_YOUR INSTRUCTIONS_
Using the entries below, write out the line with "[hu.pc, ht.sp, ht.top]", the line with "theorem signal3_eq_getD (v", and every line in between, exactly as each is written.

_DATA FOR THIS TASK_

theorem trap_ram {n : BitVec 9} (hwf : Memory.wf s.mem = true) (h : s.inRam (s.sp + 1))
    (hv : s.inRam (s.tvtp + n.setWidth 32)) (hne : s.tvtp + n.setWidth 32 ≠ s.sp + 1)
    (hword : Memory.word s.mem (s.tvtp + n.setWidth 32) = v) :
    ∃ t, exec (.trapcond .u n) s = .next t ∧ Entered s t v ∧ t.st = enteredStatus s.st := by
  change ∃ t, execTrapcond .u n s = .next t ∧ _
  have hstack : State.inRam { s with st := enteredStatus s.st } (s.sp + 1) := h
  have hvector (w : State) (hw : w.romen = s.romen) :
      dataRead (s.tvtp + n.setWidth 32) w = .ok (Memory.word w.mem (s.tvtp + n.setWidth 32)) w :=
    memRead_ram (by rw [hw]; exact hv)
  rw [execTrapcond, if_pos (cond_always s), enterException, saveStatus_eq, push_ram hstack, Res.bind_ok,
    hvector, Res.bind_ok, Memory.word_setWord_other _ _ _ _ hne, hword]
  · exact ⟨_, rfl, ⟨rfl, rfl, Memory.word_setWord_same hwf _ _, rfl, rfl, rfl⟩, rfl⟩
  · rfl

theorem rets_ram (h : t.inRam t.sp) : ∃ u, exec (.retscond .u) t = .next u ∧ Returned t u ∧ u.st = t.st := by
  change ∃ u, execRetscond .u t = .next u ∧ _
  rw [execRetscond, if_pos (cond_always t), pop_ram h, Res.bind_ok]
  exact ⟨_, rfl, ⟨rfl, rfl, rfl, rfl⟩, rfl⟩

theorem reti_ram (h : t.inRam t.sp) :
    ∃ u, exec (.reticond .u) t = .next u ∧ Returned t u ∧ u.st = returnedStatus t.st := by
  change ∃ u, execReticond .u t = .next u ∧ _
  rw [execReticond, if_pos (cond_always t), leaveException, pop_ram h, Res.bind_ok, Res.bind_ok, restoreStatus_eq]
  exact ⟨_, rfl, ⟨rfl, rfl, rfl, rfl⟩, rfl⟩

/-! ## An entry, then its return -/

/-- The word that the return pops is where the entry pushed it. -/
theorem Entered.inRam (ht : Entered s t v) (h : s.inRam (s.sp + 1)) : t.inRam t.sp := by
  rw [State.inRam, ht.sp, ht.romen]
  exact h

theorem Entered.returned (ht : Entered s t v) (hu : Returned t u) :
    u.pc = s.pc + 1 ∧ u.sp = s.sp ∧ u.r = s.r ∧ u.ar = s.ar := by
  refine ⟨?_, ?_, hu.r.trans ht.r, hu.ar.trans ht.ar⟩
  · rw [hu.pc, ht.sp, ht.top]
  · rw [hu.sp, ht.sp, BitVec.add_sub_cancel]

/-- GIE and CF come back from PGIE and PCF, which alone keep what the entry wrote (R520, R527). -/
theorem returnedStatus_enteredStatus_getLsbD (x : BitVec 16) {i : Nat} (h9 : i ≠ 9) (h14 : i ≠ 14) :
    (returnedStatus (enteredStatus x)).getLsbD i = x.getLsbD i := by
  simp only [returnedStatus_getLsbD, enteredStatus_getLsbD]
  by_cases h10 : i = 10
  · simp [h10]
  · by_cases h13 : i = 13 <;> simp [h9, h10, h13, h14]

end

/-- Settles O54: a call or a trap has pushed the next address, and the return pops it. -/
theorem returnsUndoEntries : Obligations.ReturnsUndoEntries := by
  intro s disp n hwf hstack
  refine ⟨?_, fun v hvector hne hword => ?_⟩
  · obtain ⟨t, hcall, ht, hst⟩ := call_ram hwf hstack disp
    obtain ⟨u, hrets, hu, hst'⟩ := rets_ram (ht.inRam hstack)
    obtain ⟨hpc, hsp, hr, har⟩ := ht.returned hu
    exact ⟨t, u, hcall, ht.pc, ht.sp, hrets, hpc, hsp, hst'.trans hst, hr, har⟩
  · obtain ⟨t, htrap, ht, hst⟩ := trap_ram hwf hstack hvector hne hword
    obtain ⟨u, hreti, hu, hst'⟩ := reti_ram (ht.inRam hstack)
    obtain ⟨hpc, hsp, hr, har⟩ := ht.returned hu
    refine ⟨t, u, htrap, ht.pc, ht.sp, ?_, ?_, hreti, hpc, hsp, hr, har, fun i h9 h14 => ?_⟩
    · rw [State.stBit, hst, enteredStatus_getLsbD, if_neg (by decide), if_pos rfl]
    · rw [State.stBit, hst, enteredStatus_getLsbD, if_pos rfl]
    · rw [State.stBit, hst', hst, returnedStatus_enteredStatus_getLsbD s.st h9 h14, State.stBit]

end Sys2Proof.Machine

/-! The DMA signals and latches at a boundary, and a boundary at which no interrupt is taken (R51 to R53, R709, R735,
R800, R801). -/

namespace Sys2Proof.Machine

/-! ## The signals that DIE selects (R51 to R53) -/

theorem signal2_eq_getD (v : BitVec 2) (ready : Signal) (pin : Fin 4) :
    signal2 v ready pin = [Signal.none, ready, .iiof pin, .tim 0].getD v.toNat .none := by
  obtain ⟨x⟩ := v
  fin_cases x <;> rfl

theorem signal3_eq_getD (v : BitVec 3) (ready : Signal) : signal3 v ready =
    [Signal.none, ready, .iiof 0, .iiof 1, .iiof 2, .iiof 3, .tim 0, .tim 1].getD v.toNat .none := by
  obtain ⟨x⟩ := v
  fin_cases x <;> rfl

/-! ## When a signal is on, and the flag that it latches (R800, R801) -/

section

variable (s : State)

theorem icrdy_eq_length (p : Port) : p.icrdy = decide (1 ≤ p.inq.length) := by
  cases h : p.inq <;> simp [Port.icrdy, h]

theorem signalOn_iiof (x : Fin 4) : s.signalOn (.iiof x) = (s.iif.getLsbD (4 * x.val) &&
    (if s.iif.getLsbD (4 * x.val + 1) then !s.pins.iiof[x] else s.iif.getLsbD (4 * x.val + 2))) := by
  change (iifFunc s.iif x && s.iifFlag x) =
    (iifFunc s.iif x && (if iifType s.iif x then !s.pins.iiof[x] else s.iif.getLsbD (4 * x.val + 2)))
  unfold State.iifFlag
  cases iifFunc s.iif x <;> rfl

/-! ## The DMA latches (R735, R800, R801) -/

/-- The channel waits for the signal of its read, which is on. -/
def State.gotRead (c : Fin 6) : Bool := s.dma[c].waitsRead && s.signalOn (readSignal s.die c)

/-- The channel waits for the signal of its write, which is on. -/
def State.gotWrite (c : Fin 6) : Bool := s.dma[c].waitsWrite && s.signalOn (writeSignal s.die c)

/-- The channel consumes bit `j` of IIF. -/
def State.consumes (j : Nat) (c : Fin 6) : Bool :=
  s.gotRead c && decide (s.signalLatch (readSignal s.die c) = some j) ||
    s.gotWrite c && decide (s.signalLatch (writeSignal s.die c) = some j)

/-- The channel with the signals that it latches at the boundary of `s`. -/
def State.latched (c : Fin 6) (d : Dma) : Dma :=
  { d with rl := s.dma[c].rl || s.gotRead c, wl := s.dma[c].wl || s.gotWrite c }

theorem consumes_iff (j : Nat) (c : Fin 6) : s.consumes j c = true ↔
    s.gotRead c = true ∧ s.signalLatch (readSignal s.die c) = some j ∨
      s.gotWrite c = true ∧ s.signalLatch (writeSignal s.die c) = some j := by
  simp [State.consumes]

/-- `latchChannel_eq` by the names above. -/
theorem latchChannel_latched (u : State) (c : Fin 6) :
    ∃ i, latchChannel s u c = { u with iif := i, dma := u.dma.set c (s.latched c u.dma[c]) } ∧
      ∀ j, i.getLsbD j = (u.iif.getLsbD j && !s.consumes j c) := latchChannel_eq s u c

/-- The channels of a list latch their signals, and consume their flags. -/
theorem foldl_latchChannel (l : List (Fin 6)) (u : State) :
    ∃ i, l.foldl (latchChannel s) u = { u with
        iif := i
        dma := Vector.ofFn fun c => if c ∈ l then s.latched c u.dma[c] else u.dma[c] } ∧
      ∀ j, i.getLsbD j = (u.iif.getLsbD j && !l.any (s.consumes j)) := by
  induction l generalizing u with
  | nil => exact ⟨u.iif, by simp, fun j => by simp⟩
  | cons c l ih =>
    obtain ⟨i, hstep, hi⟩ := latchChannel_latched s u c
    obtain ⟨i', hrest, hi'⟩ := ih (latchChannel s u c)
    rw [hstep] at hrest hi'
    refine ⟨i', ?_, fun j => by rw [hi' j, hi j, List.any_cons, Bool.not_or, Bool.and_assoc]⟩
    rw [List.foldl_cons, hstep, hrest]
    congr 1
    refine Vector.ext fun k hk => ?_
    simp only [Vector.getElem_ofFn, Fin.getElem_fin, Vector.getElem_set, List.mem_cons]
    by_cases hc : c.val = k
    · subst hc
      by_cases hl : c ∈ l <;> simp [hl, State.latched]
    · have hne : (⟨k, hk⟩ : Fin 6) ≠ c := fun e => hc (congrArg Fin.val e).symm
      simp [hc, hne]

theorem mem_channels (c : Fin 6) : c ∈ ([0, 1, 2, 3, 4, 5] : List (Fin 6)) := by revert c; decide

/-- What the DMA latches change: the latches of the waiting channels, and the flags of IIF that they consume. -/
theorem latchDma_latched :
    ∃ i, latchDma s = { s with iif := i, dma := Vector.ofFn fun c => s.latched c s.dma[c] } ∧
      ∀ j, i.getLsbD j = (s.iif.getLsbD j && !([0, 1, 2, 3, 4, 5] : List (Fin 6)).any (s.consumes j)) := by
  obtain ⟨i, hfold, hi⟩ := foldl_latchChannel s [0, 1, 2, 3, 4, 5] s
  refine ⟨i, ?_, hi⟩
  rw [latchDma, hfold]
  simp only [mem_channels, if_true]

theorem any_consumes (j : Nat) : ([0, 1, 2, 3, 4, 5] : List (Fin 6)).any (s.consumes j) = true ↔
    ∃ c, s.gotRead c = true ∧ s.signalLatch (readSignal s.die c) = some j ∨
      s.gotWrite c = true ∧ s.signalLatch (writeSignal s.die c) = some j := by
  simp only [List.any_eq_true, mem_channels, true_and, consumes_iff]

/-! ## A boundary at which the CPU goes on -/

theorem applyEvents_cons {s t : State} {e : Event} (es : List Event) (h : applyEvent e s = .ok () t) :
    applyEvents (e :: es) s = applyEvents es t := by
  rw [applyEvents, h, Res.bind_ok]

theorem cpuStart_eq : s.cpuStart = { s with latch := if s.stalled then s.latch else s.latch.release .cpu } := by
  unfold State.cpuStart
  split <;> rfl

/-- With no interrupt, no boot loader and not idle, the CPU executes (R709, R735). -/
theorem atBoundary_executes {s t : State} {b : Boundary} {l : List Boundary} (hscript : s.script = b :: l)
    (hevents : applyEvents b.events { s with script := l, pins := { s.pins with stat := 15, lstat := 15 } } = .ok () t)
    (hirq : t.irqBlocked = true ∨ b.defer = true ∨ t.irqChoice = none) (hboot : t.boot = none)
    (hidle : t.idle = false) :
    atBoundary s = .ok false
      { latchDma t with latch := if t.stalled then t.latch else t.latch.release .cpu } := by
  have hbound : s.boundary = b := by rw [State.boundary, hscript]; rfl
  have hopened : s.opened = { s with script := l, pins := { s.pins with stat := 15, lstat := 15 } } := by
    rw [State.opened, hscript]; rfl
  have hnone : (if t.irqBlocked || b.defer then none else t.irqChoice) = none := by
    rcases hirq with h | h | h <;> simp [h]
  obtain ⟨d, i, hlatch⟩ := latchDma_state t
  rw [atBoundary, hbound, hopened, hevents, Res.bind_ok]
  simp only [hnone]
  rw [hlatch]
  simp only [hboot, hidle, cpuStart_eq, Bool.false_eq_true, if_false]

end

/-- Settles O4, clause by clause. -/
theorem quietBoundary : Obligations.QuietBoundary := by
  refine ⟨fun die => ?_, fun s => ?_, fun s => ?_, fun s => ⟨rfl, fun e es t h => applyEvents_cons es h⟩,
    fun s t b l => atBoundary_executes, fun s l hscript hirq hboot hidle => ?_⟩
  · exact ⟨signal2_eq_getD _ _ _, signal2_eq_getD _ _ _, signal2_eq_getD _ _ _, signal2_eq_getD _ _ _,
      signal3_eq_getD _ _, signal3_eq_getD _ _, signal3_eq_getD _ _, signal3_eq_getD _ _, signal3_eq_getD _ _,
      signal3_eq_getD _ _, signal3_eq_getD _ _, signal3_eq_getD _ _⟩
  · exact ⟨rfl, rfl, fun x => ⟨icrdy_eq_length _, rfl, rfl, rfl⟩, fun x => ⟨signalOn_iiof s x, rfl⟩,
      fun t => ⟨rfl, rfl⟩⟩
  · obtain ⟨i, hlatch, hi⟩ := latchDma_latched s
    refine ⟨i, fun j hj => ?_, fun j hj => ?_, hlatch⟩
    · rw [hi, (any_consumes s j).2 hj, Bool.not_true, Bool.and_false]
    · rw [hi, Bool.eq_false_iff.2 fun h => hj ((any_consumes s j).1 h), Bool.not_false, Bool.and_true]
  · refine atBoundary_executes hscript rfl ?_ hboot hidle
    rcases hirq with h | h
    · exact .inl h
    · exact .inr (.inr h)

end Sys2Proof.Machine

/-! The data accesses by region of the memory map (R101 to R108) and over an external interface (R122, R125, R126). -/

namespace Sys2Proof.Machine

section

variable {s : State} {a : Word}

_ANSWER TO THIS EXERCISE_
  · rw [hu.pc, ht.sp, ht.top]
  · rw [hu.sp, ht.sp, BitVec.add_sub_cancel]

/-- GIE and CF come back from PGIE and PCF, which alone keep what the entry wrote (R520, R527). -/
theorem returnedStatus_enteredStatus_getLsbD (x : BitVec 16) {i : Nat} (h9 : i ≠ 9) (h14 : i ≠ 14) :
    (returnedStatus (enteredStatus x)).getLsbD i = x.getLsbD i := by
  simp only [returnedStatus_getLsbD, enteredStatus_getLsbD]
  by_cases h10 : i = 10
  · simp [h10]
  · by_cases h13 : i = 13 <;> simp [h9, h10, h13, h14]

end

/-- Settles O54: a call or a trap has pushed the next address, and the return pops it. -/
theorem returnsUndoEntries : Obligations.ReturnsUndoEntries := by
  intro s disp n hwf hstack
  refine ⟨?_, fun v hvector hne hword => ?_⟩
  · obtain ⟨t, hcall, ht, hst⟩ := call_ram hwf hstack disp
    obtain ⟨u, hrets, hu, hst'⟩ := rets_ram (ht.inRam hstack)
    obtain ⟨hpc, hsp, hr, har⟩ := ht.returned hu
    exact ⟨t, u, hcall, ht.pc, ht.sp, hrets, hpc, hsp, hst'.trans hst, hr, har⟩
  · obtain ⟨t, htrap, ht, hst⟩ := trap_ram hwf hstack hvector hne hword
    obtain ⟨u, hreti, hu, hst'⟩ := reti_ram (ht.inRam hstack)
    obtain ⟨hpc, hsp, hr, har⟩ := ht.returned hu
    refine ⟨t, u, htrap, ht.pc, ht.sp, ?_, ?_, hreti, hpc, hsp, hr, har, fun i h9 h14 => ?_⟩
    · rw [State.stBit, hst, enteredStatus_getLsbD, if_neg (by decide), if_pos rfl]
    · rw [State.stBit, hst, enteredStatus_getLsbD, if_pos rfl]
    · rw [State.stBit, hst', hst, returnedStatus_enteredStatus_getLsbD s.st h9 h14, State.stBit]

end Sys2Proof.Machine

/-! The DMA signals and latches at a boundary, and a boundary at which no interrupt is taken (R51 to R53, R709, R735,
R800, R801). -/

namespace Sys2Proof.Machine

/-! ## The signals that DIE selects (R51 to R53) -/

theorem signal2_eq_getD (v : BitVec 2) (ready : Signal) (pin : Fin 4) :
    signal2 v ready pin = [Signal.none, ready, .iiof pin, .tim 0].getD v.toNat .none := by
  obtain ⟨x⟩ := v
  fin_cases x <;> rfl

theorem signal3_eq_getD (v : BitVec 3) (ready : Signal) : signal3 v ready =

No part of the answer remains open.